Questions: Bandit Problems (Multi-Armed Bandits)

4 questions to test your understanding

Score: 0 / 4
Question 1 Multiple Choice

In the multi-armed bandit setting, why can't you simply use the Hedge algorithm from the full-information expert problem?

AHedge requires continuous loss values, but bandits only produce binary rewards
BHedge updates weights for ALL experts each round, but in bandits you only observe the reward of the chosen arm — you lack the information to update the weights of unchosen arms
CHedge has higher computational complexity than bandit algorithms
DHedge assumes the losses are adversarial, but bandit problems assume stochastic rewards
Question 2 Multiple Choice

The UCB1 algorithm selects the arm with the highest value of (empirical mean + sqrt(2 * ln(t) / n_i)), where n_i is the number of times arm i has been pulled. What does the second term accomplish?

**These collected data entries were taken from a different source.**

/-- AQUANT (R197, R198). -/
def execAquant (f : FmtE) (s : State) : Host.Outcome State Fault Refusal :=
  s.tileWord (.aquant f) f.guard f.dst.toNat true (fun s =>
    let ctype := f.imm.toNat % 4
    let col := f.imm.getLsbD 2
    let m := s.g.rm (f.imm.toNat / 8 % 8)
    let strides := (s.g.wr f.b.toNat).toNat
    let bst := if strides % 65536 = 0 then 16 else 16 * (strides % 65536)
    let sst := if strides / 65536 = 0 then 4 else 4 * (strides / 65536)
    match s.tileAddr f.a.toNat 16, s.tileAddr f.c.toNat 4 with
    | .error e, _ => failRes s none e
    | _, .error e => failRes s none e
    | .ok cb, .ok sb =>
      let d := (List.range 32).map (s.g.colDraws f.guard m)
      let ws := s.tileWords (s.g.tileKey f.dst.toNat) false
      let blk (j : Nat) : Nat × Int × List Nat :=
        quantBlock ctype (fun n => if col then entryMode m d n j else entryMode m d j n)
          ((List.range 32).map (fun n => decodeF (fmtOf .f32) (ws.getD (if col then 32 * n + j else 32 * j + n) 0).toNat))
      let blocks := (List.range 32).map blk
      let word (b : Nat × Int × List Nat) : Nat := b.1 + ctype * 65536 + wrapTo 8 b.2.1 * 2 ^ 18
      let so := (List.range 32).map (fun j => sst * j)
      let chk (j : Nat) := s.partAccess f.guard .write sb 4 (so.getD j 0)
      let co := (List.range 32).map (fun j => bst * j)
      let chk0 (j : Nat) := s.partAccess f.guard .write cb 16 (co.getD j 0)
      match lowestFail (List.range 32) chk0, lowestFail (List.range 32) chk with
      | some (_, .page ps), some (_, .page qs) => .page s (ps ++ qs).eraseDups
      | some (_, e), _ => failRes s none e
      | none, some (_, e) => failRes s none e
      | none, none =>
        match s.storeParts f.guard cb 16 co (blocks.map (fun b => (codeBytes b.2.2, []))) with
        | .done s1 =>
          match s1.storeParts f.guard sb 4 so (blocks.map (fun b => (natBytes 4 (word b), []))) with
          | .done s2 =>
            let s3 := s2.reportPoison f.dst.toNat
            .done { s3 with g := s3.g.afterDraws d }
          | _ => .stall s .result
        | _ => .stall s .result)

/-! ### Row results (R200, R201) -/

/-- Column x of a row precedes column y (R200). -/
def topBefore (int : Bool) (a b : W32) (x y : Nat) : Bool :=
  if int then decide (b.toInt.natAbs < a.toInt.natAbs) || (a.toInt.natAbs == b.toInt.natAbs && decide (x < y))
  else
    let p := decodeF (fmtOf .f32) a.toNat
    let q := decodeF (fmtOf .f32) b.toNat
    match p.isNan, q.isNan with
    | true, true => decide (x < y)
    | true, false => true
    | false, true => false
    | false, false =>
      let ma := a.toNat % 2 ^ 31
      let mb := b.toNat % 2 ^ 31
      decide (mb < ma) || (ma == mb && decide (x < y))

/-- The mask of the k columns of a row that come first. -/
def topMask (int : Bool) (row : List W32) (k : Nat) : BitVec 32 :=
  let order := sortBy (fun x y => x == y || topBefore int (row.getD x 0) (row.getD y 0) x y) (List.range 32)
  maskOf 32 (order.take k)

/-- Row i of a tile's entries. -/
def rowOf (ws : List W32) (i : Nat) : List W32 := (ws.drop (32 * i)).take 32

/-- ATOPK (R200). -/
def execAtopk (f : FmtE) (s : State) : Host.Outcome State Fault Refusal :=
  s.tileWord (.atopk f) f.guard f.a.toNat true (fun s =>
    let int := f.imm.getLsbD 0
    let k := f.imm.toNat / 2 % 64
    let key := s.g.tileKey f.a.toNat
    let ws := s.tileWords key int
    let masks := (List.range 32).map (fun i => topMask int (rowOf ws i) k)
    let s1 := s.reportPoison f.a.toNat
    let s2 := if f.mod.getLsbD 0 then
        s1.setTile key ((s1.tileRaw key).mapIdx (fun n x => if (masks.getD (n / 32) 0).getLsbD (n % 32) then x else 0))
          ((s1.tilePoison key).mapIdx (fun n b => b && (masks.getD (n / 32) 0).getLsbD (n % 32)))
      else s1
    .done { s2 with g := s2.g.writeV (s2.g.executing f.guard) f.dst.toNat 1 (fun L => (masks.getD L 0).toNat) })

/-- The reduction of a row (R201). -/
def rowReduce (op : Nat) (int : Bool) (row : List Nat) : Nat :=
  let t : Ty := if int then .s32 else .f32
  match op with
  | 0 => redFold 0 t row
  | 1 => redFold 2 t row
  | 2 => redFold 1 t row
  | _ =>
    if int then (row.map (fun x => (sextN x 32).natAbs)).foldl max 0
    else
      let ok := row.filter (fun x => !(decodeF (fmtOf .f32) x).isNan)
      if ok.isEmpty then 0x7FC00000 else (ok.map (fun x => x % 2 ^ 31)).foldl max 0

/-- AREDR (R201). -/
def execAredr (f : FmtE) (s : State) : Host.Outcome State Fault Refusal :=
  s.tileWord (.aredr f) f.guard f.a.toNat true (fun s =>
    let int := f.imm.getLsbD 0
    let ws := s.tileWords (s.g.tileKey f.a.toNat) int
    let s1 := s.reportPoison f.a.toNat
    .done { s1 with g := s1.g.writeV (s1.g.executing f.guard) f.dst.toNat 1 (fun L =>
      rowReduce f.mod.toNat int ((rowOf ws L).map (·.toNat))) })
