/-- HTCLAIM's status (R239). -/
def State.claimStatus (s : State) (b : Block) (h cfg off ocap obase : Nat) : Nat :=
  let t : HashTable := { off := off, bexp := cfg % 16, kw := bitOf cfg 4, vw := bitOf cfg 5, claimed := true }
  let size := regionBytes t.slot t.bexp
  let clash (x : Nat × HashTable) : Bool := x.2.claimed && off < x.2.off + regionBytes x.2.slot x.2.bexp && x.2.off < off + size
  if (b.htabs.get HashTable.off0 h).claimed then 1
  else if t.bexp < 6 ∨ 13 < t.bexp ∨ cfg / 64 ≠ 0 then 4
  else if off % 128 ≠ 0 ∨ b.spadSize < off + size ∨ b.htabs.any clash then 3
  else if Config.hashClaimBytes < s.claims b.core + claimBytes t.slot t.bexp then 2
  else if 2 ^ 24 < ocap ∨ (0 < ocap ∧ ((0xFC ≤ bitsOf obase 72 8 ∧ bitsOf obase 72 8 ≤ 0xFE) ∨ obase % 32 ≠ 0)) then 5
  else 0

/-- The control words of an empty table (R239). -/
def emptyCtl (n : Nat) : List Byte := (List.range n).flatMap (fun _ => natBytes 8 0 ++ natBytes 8 (2 ^ 64 - 1))

/-- The header of a fresh table (R236, R239). -/
def freshHeader (cfg ocap obase : Nat) : Nat :=
  cfg % 64 + 64 + ocap * 2 ^ 64 + obase % 2 ^ 64 * 2 ^ 176 + obase / 2 ^ 64 * 2 ^ 240

/-- HTCLAIM (R239); a group without a block has no table and an allocation of 0 bytes (R271). -/
def execHtclaim (f : FmtE) (s : State) : Host.Outcome State Fault Refusal :=
  s.word (.htclaim f) f.guard (fun s =>
    let obase := s.g.wrN f.a.toNat 3
    let cfg := (s.g.wr f.b.toNat).toNat
    let off := (s.g.wr (f.b.toNat + 1)).toNat
    let ocap := (s.g.wr f.c.toNat).toNat
    let give (s : State) (st : Nat) : Res := .done { s with g := s.g.ww f.dst.toNat (w32 st) }
    if tripleBad obase then trapRes s 0x06 0
    else s.hashTurn (match s.thisBlock with
      | none => give s (if cfg % 16 < 6 ∨ 13 < cfg % 16 ∨ cfg / 64 ≠ 0 then 4 else 3)
      | some b =>
        let st := s.claimStatus b (hnum f) cfg off ocap obase
        if st ≠ 0 then give s st
        else
          let t : HashTable := { off := off, bexp := cfg % 16, kw := bitOf cfg 4, vw := bitOf cfg 5, claimed := true }
          let s1 := (s.poke (b.at off) (natBytes 64 (freshHeader cfg ocap obase))).poke (b.at (off + 64)) (emptyCtl (2 ^ t.bexp))
          give (s1.setBlock { b with htabs := b.htabs.put HashTable.off0 (hnum f) t }) 0))

/-- HTFREE (R240). -/
def execHtfree (f : FmtE) (s : State) : Host.Outcome State Fault Refusal :=
  s.word (.htfree f) f.guard (fun s =>
    match s.table (hnum f) with
    | none => trapRes s 0x25 (hnum f)
    | some T =>
      if s.draining (hnum f) then .stall s .token
      else s.hashTurn <|
        let s1 := s.allocPoke T.b T.t.off 1 (s.allocPeek T.b T.t.off 1 &&& 0xBF)
        .done (s1.setBlock { T.b with htabs := T.b.htabs.put HashTable.off0 (hnum f) HashTable.off0 }))

/-- The group checks of a word by key (R241). -/
def State.withTable (s : State) (f : FmtE) (vwChecked : Bool) (k : Table → Res) : Res :=
  match s.table (hnum f) with
  | none => trapRes s 0x25 (hnum f)
  | some T =>
    if f.imm.getLsbD 3 ≠ T.t.kw ∨ (vwChecked ∧ f.imm.getLsbD 4 ≠ T.t.vw) then trapRes s 0x26 (hnum f)
    else if s.draining (hnum f) then .stall s .token
    else s.hashTurn (k T)

/-- Key and value operands of a lane (R241). -/
def Group.hkey (g : Group) (f : FmtE) (L : Nat) : Nat := (g.lane L).vrN f.a.toNat (if f.imm.getLsbD 3 then 2 else 1)
def Group.hval (g : Group) (f : FmtE) (L : Nat) : Nat := (g.lane L).vrN f.b.toNat (if f.imm.getLsbD 4 then 2 else 1)

/-- Distinct keys in ascending order of their lowest lane, with the lanes that hold each (R243). -/
def keyGroups (key : Nat → Nat) : List Nat → List (Nat × List Nat)
  | [] => []
  | L :: ls =>
    let r := keyGroups key ls
    let same := match r.find? (fun x => x.1 == key L) with
      | some x => x.2
      | none => []
    (key L, L :: same) :: r.filter (fun x => x.1 != key L)

/-- Write a lane's status and set its applied bit (R242, R246). -/
def Group.hstatus (g : Group) (f : FmtE) (L st : Nat) : Group :=
  (g.writeV [L] f.dst.toNat 1 (fun _ => st)).mapLanes [L] (fun _ x => { x with applied := true })

/-- The keys one at a time: each step gives the status of each lane (R243, R246). -/
def State.hashKeys (f : FmtE) (step : State → W32 → Nat → Nat → List Nat → Except HStop (List (Nat × Nat) × State)) :
    List (Nat × List Nat) → State → Except Res State
  | [], s => .ok s
  | (k, ls) :: rest, s =>
    let low := ls.headD 0
    match step s (s.g.lane low).threadId (64 + low) k ls with
    | .error (.fail e) => .error (failRes s (some low) e)
    | .error (.wait s1) => .error (.stall s1 .result)
    | .ok (sts, s1) =>
      let g1 := sts.foldl (fun g x => g.hstatus f x.1 x.2) s1.g
      State.hashKeys f step rest { s1 with g := g1 }

/-- A word that changes a table by key: lanes whose applied bit is set are skipped, and the bits are cleared at the end
(R246). -/
def State.hashWord (s : State) (i : Instr) (f : FmtE) (vw : Bool)
    (step : Table → Group → State → W32 → Nat → Nat → List Nat → Except HStop (List (Nat × Nat) × State)) :
    Host.Outcome State Fault Refusal :=
  s.word i f.guard (fun s => s.withTable f vw (fun T =>
    let act := s.g.active f.guard
    let g0 := s.g
    match State.hashKeys f (step T g0) (keyGroups (g0.hkey f) (act.filter (fun L => !(g0.lane L).applied))) s with
    | .error r => r
    | .ok s1 => .done { s1 with g := s1.g.mapLanes act (fun _ x => { x with applied := false }) }))

/-- OVF of a status (R242). -/
def ovf (b : Bool) : Nat := if b then 256 else 0

def Found.isOver : Found → Bool
  | .inChain _ _ => true
  | _ => false

/-- HTINS (R243). -/
def execHtins (f : FmtE) (s : State) : Host.Outcome State Fault Refusal :=
  s.hashWord (.htins f) f true (fun T g0 s tid tag k ls =>
    match s.hfind T tid tag k with
    | .error e => .error e
    | .ok (.none, s1) =>
      match s1.hplace T tid tag k (g0.hval f (ls.headD 0)) with
      | .error e => .error e
      | .ok (.full, s2) => .ok (ls.map (fun L => (L, 4)), s2)
      | .ok (p, s2) =>
        let o := ovf (p == .spilled)
        .ok (ls.map (fun L => (L, (if L = ls.headD 0 then 2 else 1) + o)), s2)
    | .ok (e, s1) => .ok (ls.map (fun L => (L, 1 + ovf e.isOver)), s1))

AIt adds random noise to encourage exploration in early rounds
BIt is a confidence bonus that is larger for arms that have been pulled fewer times, ensuring that under-explored arms are given a fair chance — implementing 'optimism in the face of uncertainty'
CIt penalizes arms that have been pulled too often to prevent over-exploitation
DIt corrects for the bias in the empirical mean estimate when sample sizes are small
Question 3 True / False

In a stochastic K-armed bandit, the minimax optimal regret is Theta(sqrt(KT)), while in the full-information setting with K experts it is Theta(sqrt(T ln K)). The extra sqrt(K/ln K) factor is the price of partial feedback.

TTrue
FFalse
Question 4 Short Answer

Explain the exploration-exploitation dilemma in bandits and why it does not arise in the full-information expert setting.

Think about your answer, then reveal below.